*** Data in this exercise Section Begins ***
-- ==== Sys2Proof/Machine/State.lean ====
section
/-! DEFINITION. The state of ODS-WTO as plain data: every element of spec/10_state.md with the
spec's names, the outputs the machine drives, and the model's two own fields (the configuration
and the schedule). Reset values: spec/10_state.md R43. -/

namespace Sys2Proof.Machine

/-- ODS-WTO has no fault: every operation and every internal step is total (60_exceptions.md
R200). No constructor, so no step of this model can stop with one. Safe. -/
inductive Fault : Type
  deriving DecidableEq, Repr

/-- Why a step has no meaning. -/
inductive Refusal where
  /-- Raised by an arm of `exec` for an operation that has no meaning yet. No arm raises it. Safe:
  the model stops where the hardware goes on. -/
  | notModelled (mnemonic : String)
  /-- Raised by `step` when the configuration is illegal: "A model refuses an illegal
  configuration" (00_scope.md R10). Safe: the hardware for one is not specified. -/
  | illegalConfiguration
  deriving DecidableEq, Repr

/-- The four handed-off fields (20_memory.md R62, R64). -/
inductive Field where
  | tfreq
  | tamp
  | gain
  | runstate
  deriving DecidableEq, Repr

/-- The two handoff flags of one field (10_state.md R32): `pend`, a write not yet acknowledged as
copied; `cp`, copied since the last write. -/
structure Sync where
  pend : Bool
  cp : Bool
  deriving DecidableEq, Repr

/-- The state of the control domain `clk_ctl` (10_state.md R21 to R32). -/
structure Ctl where
  /-- `ctl.tfreq`, binary32 in Hz (R21). -/
  tfreq : Word
  /-- `ctl.tamp`, binary32 (R22). -/
  tamp : Word
  /-- `ctl.gain`, binary32 (R23). -/
  gain : Word
  /-- `ctl.run` (R24). -/
  run : Bool
  /-- `ctl.epoch` (R24). -/
  epoch : Epoch
  /-- `ctl.pause` (R25). -/
  pause : Bool
  /-- `ctl.smoothed`, binary32 (R26). -/
  smoothed : Word
  /-- `ctl.still_count` (R27). -/
  stillCount : BitVec 16
  /-- `ctl.sens_count` (R28). -/
  sensCount : BitVec 32
  /-- `ctl.blk_seen` (R29). -/
  blkSeen : BitVec 32
  /-- `ctl.blk_base` (R29). -/
  blkBase : BitVec 32
  /-- `ctl.cnt_render` (R30). -/
  cntRender : Word
  /-- `ctl.cnt_sensor` (R30). -/
  cntSensor : Word
  /-- `ctl.silent_seen` (R31). -/
  silentSeen : Bool
  /-- `ctl.pend_tfreq`, `ctl.cp_tfreq` (R32). -/
  syncTfreq : Sync
  /-- `ctl.pend_tamp`, `ctl.cp_tamp` (R32). -/
  syncTamp : Sync
  /-- `ctl.pend_gain`, `ctl.cp_gain` (R32). -/
  syncGain : Sync
  /-- `ctl.pend_runstate`, `ctl.cp_runstate` (R32). -/
  syncRunstate : Sync
  deriving DecidableEq, Repr

/-- `aud.mode` (10_state.md R37): ZERO emits +0.0 samples, RAMP runs the oscillator. -/
inductive Mode where
  | zero
  | ramp
  deriving DecidableEq, Repr

/-- The state of the render domain `clk_aud` (10_state.md R33 to R37). -/
structure Aud where
  /-- `aud.r_tfreq`, the shadow of `ctl.tfreq` (R33). -/
  rTfreq : Word
  /-- `aud.r_tamp` (R33). -/
  rTamp : Word
  /-- `aud.r_gain` (R33). -/
  rGain : Word
  /-- `aud.r_runstate`: epoch in bits 31..1, run in bit 0 (R33, R24). -/
  rRunstate : Word
  /-- `aud.phase`, binary64, in table entries (R34). -/
  phase : DWord
  /-- `aud.cur_freq`, binary32 in Hz (R34). -/
  curFreq : Word
  /-- `aud.cur_amp`, binary32 (R34). -/
  curAmp : Word
  /-- `aud.is_silent` (R34). -/
  isSilent : Bool
  /-- `aud.seen_epoch` (R35). -/
  seenEpoch : Epoch
  /-- `aud.blk_total` (R36). -/
  blkTotal : BitVec 32
  /-- `aud.busy` (R37). -/
  busy : Bool
  /-- `aud.F`, the frames of the current block (R37). -/
  frames : BlkWord
  /-- `aud.i`, the index of the next sample (R37). -/
  idx : BlkWord
  /-- `aud.mode` (R37). -/
  mode : Mode
  /-- `aud.s_tamp`, snapshot (R37). -/
  sTamp : Word
  /-- `aud.s_tfreq`, snapshot (R37). -/
  sTfreq : Word
  /-- `aud.s_gain`, snapshot (R37). -/
  sGain : Word
  /-- `aud.amp_step`, binary32 (R37). -/
  ampStep : Word
  /-- `aud.freq_step`, binary32 (R37). -/
  freqStep : Word
  /-- `aud.out_full`, drives `out_valid` (R37). -/
  outFull : Bool
  /-- `aud.out_word`, drives `out_data` (R37). -/
  outWord : Word
  deriving DecidableEq, Repr

/-- The outputs driven in the step just taken (30_encoding.md R80). `step` releases them before it
takes a step; an operation drives what its rule says. DESIGN CHOICE, log entry 5. -/
structure Ports where
  /-- `ctl_rdata`; no value outside a read cycle (30_encoding.md R82). -/
  rdata : Option Word
  /-- `hw_suspend`, high for the one cycle of a request (30_encoding.md R87). -/
  hwSuspend : Bool
  /-- `hw_resume` (30_encoding.md R87). -/
  hwResume : Bool
  /-- `blk_done` (40_oscillator.md R126). -/
  blkDone : Bool
  deriving DecidableEq, Repr

/-- No output driven: no read data and no pulse. -/
def Ports.quiet : Ports := ⟨none, false, false, false⟩

/-- One step of one agent (00_scope.md R15), or the reset pin (70_reset_and_hazards.md R220). -/
inductive Event where
  /-- HOST and SENSOR: one `clk_ctl` cycle with the sensor sample and the bus word presented in
  it, if any (60_exceptions.md R204). -/
  | ctl (sample : Option Word) (bus : Option BusWord)
  /-- AUDIO: a `clk_aud` cycle with `blk_req` = 1 and this `BLK_REQ` word (30_encoding.md R83). -/
  | blkReq (w : BlkWord)
  /-- RENDER: the per-sample render step (40_oscillator.md R117, R118). -/
  | render
  /-- AUDIO: a `clk_aud` cycle with `out_ready` = 1 (40_oscillator.md R126). -/
  | consume
  /-- `COPY_f` (20_memory.md R64). -/
  | copy (f : Field)
  /-- `ACK_f` (20_memory.md R65). -/
  | ack (f : Field)
  /-- `COPY_blk` (20_memory.md R66). -/
  | copyBlk
  /-- `COPY_silent` (20_memory.md R66). -/
  | copySilent
  /-- `rst_n` asserted and released (70_reset_and_hazards.md R220). -/
  | reset
  deriving DecidableEq, Repr

/-- The whole machine. `ctl` and `aud` are the spec's state; `ports` and `stream` are what the
machine has put out; `cfg` and `schedule` are the model's own (log entries 1 and 2). -/
structure State where
  /-- The configuration; nothing writes it (10_state.md R20, 70_reset_and_hazards.md R221). -/
  cfg : Config
  /-- The control domain. -/
  ctl : Ctl
  /-- The render domain. -/
  aud : Aud
  /-- The outputs of the step just taken. -/
  ports : Ports
  /-- The output sample stream so far, first word first (20_memory.md R50, 30_encoding.md R86). -/
  stream : List Word
  /-- The steps the agents and the environment take next, first one first. DESIGN CHOICE, log
  entry 2. -/
  schedule : List Event
  deriving DecidableEq, Repr

/-- The flags of a field at reset: nothing pending, shadow equal to its control value
(10_state.md R32). -/
def Sync.reset : Sync := ⟨false, true⟩

/-- The control domain after reset (10_state.md R43). -/
def Ctl.reset : Ctl where
  tfreq := 0x42C80000
  tamp := 0
  gain := 0
  run := false
  epoch := 0
  pause := false
  smoothed := 0
  stillCount := 0
  sensCount := 0
  blkSeen := 0
  blkBase := 0
  cntRender := 0
  cntSensor := 0
  silentSeen := true
  syncTfreq := Sync.reset
  syncTamp := Sync.reset
  syncGain := Sync.reset
  syncRunstate := Sync.reset

/-- The render domain after reset (10_state.md R43). The spec leaves `frames`, `idx`, `mode`, the
snapshot, the two steps and `outWord` unspecified; the zeros here are DESIGN CHOICE, unsafe, log
entry 4. -/
def Aud.reset : Aud where
  rTfreq := 0x42C80000
  rTamp := 0
  rGain := 0
  rRunstate := 0
  phase := 0
  curFreq := 0
  curAmp := 0
  isSilent := true
  seenEpoch := 0
  blkTotal := 0
  busy := false
  frames := 0
  idx := 0
  mode := .zero
  sTamp := 0
  sTfreq := 0
  sGain := 0
  ampStep := 0
  freqStep := 0
  outFull := false
  outWord := 0

/-- The machine built with configuration `c`, right after reset (10_state.md R43,
70_reset_and_hazards.md R220). -/
def State.resetWith (c : Config) : State where
  cfg := c
  ctl := Ctl.reset
  aud := Aud.reset
  ports := Ports.quiet
  stream := []
  schedule := []

/-- The machine right after reset, in the reference configuration of 00_scope.md R8. -/
def State.reset : State := State.resetWith Config.default

end Sys2Proof.Machine
end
*** Data in this exercise Section Ends ***
### Work task
Look above for the line holding "hwResume : Bool". Print it and every line after it, exactly, through the line holding "(20_memory.md R65). -/".

### Solution for this problem
  hwResume : Bool
  /-- `blk_done` (40_oscillator.md R126). -/
  blkDone : Bool
  deriving DecidableEq, Repr

/-- No output driven: no read data and no pulse. -/
def Ports.quiet : Ports := ⟨none, false, false, false⟩

/-- One step of one agent (00_scope.md R15), or the reset pin (70_reset_and_hazards.md R220). -/
inductive Event where
  /-- HOST and SENSOR: one `clk_ctl` cycle with the sensor sample and the bus word presented in
  it, if any (60_exceptions.md R204). -/
  | ctl (sample : Option Word) (bus : Option BusWord)
  /-- AUDIO: a `clk_aud` cycle with `blk_req` = 1 and this `BLK_REQ` word (30_encoding.md R83). -/
  | blkReq (w : BlkWord)
  /-- RENDER: the per-sample render step (40_oscillator.md R117, R118). -/
  | render
  /-- AUDIO: a `clk_aud` cycle with `out_ready` = 1 (40_oscillator.md R126). -/
  | consume
  /-- `COPY_f` (20_memory.md R64). -/
  | copy (f : Field)
  /-- `ACK_f` (20_memory.md R65). -/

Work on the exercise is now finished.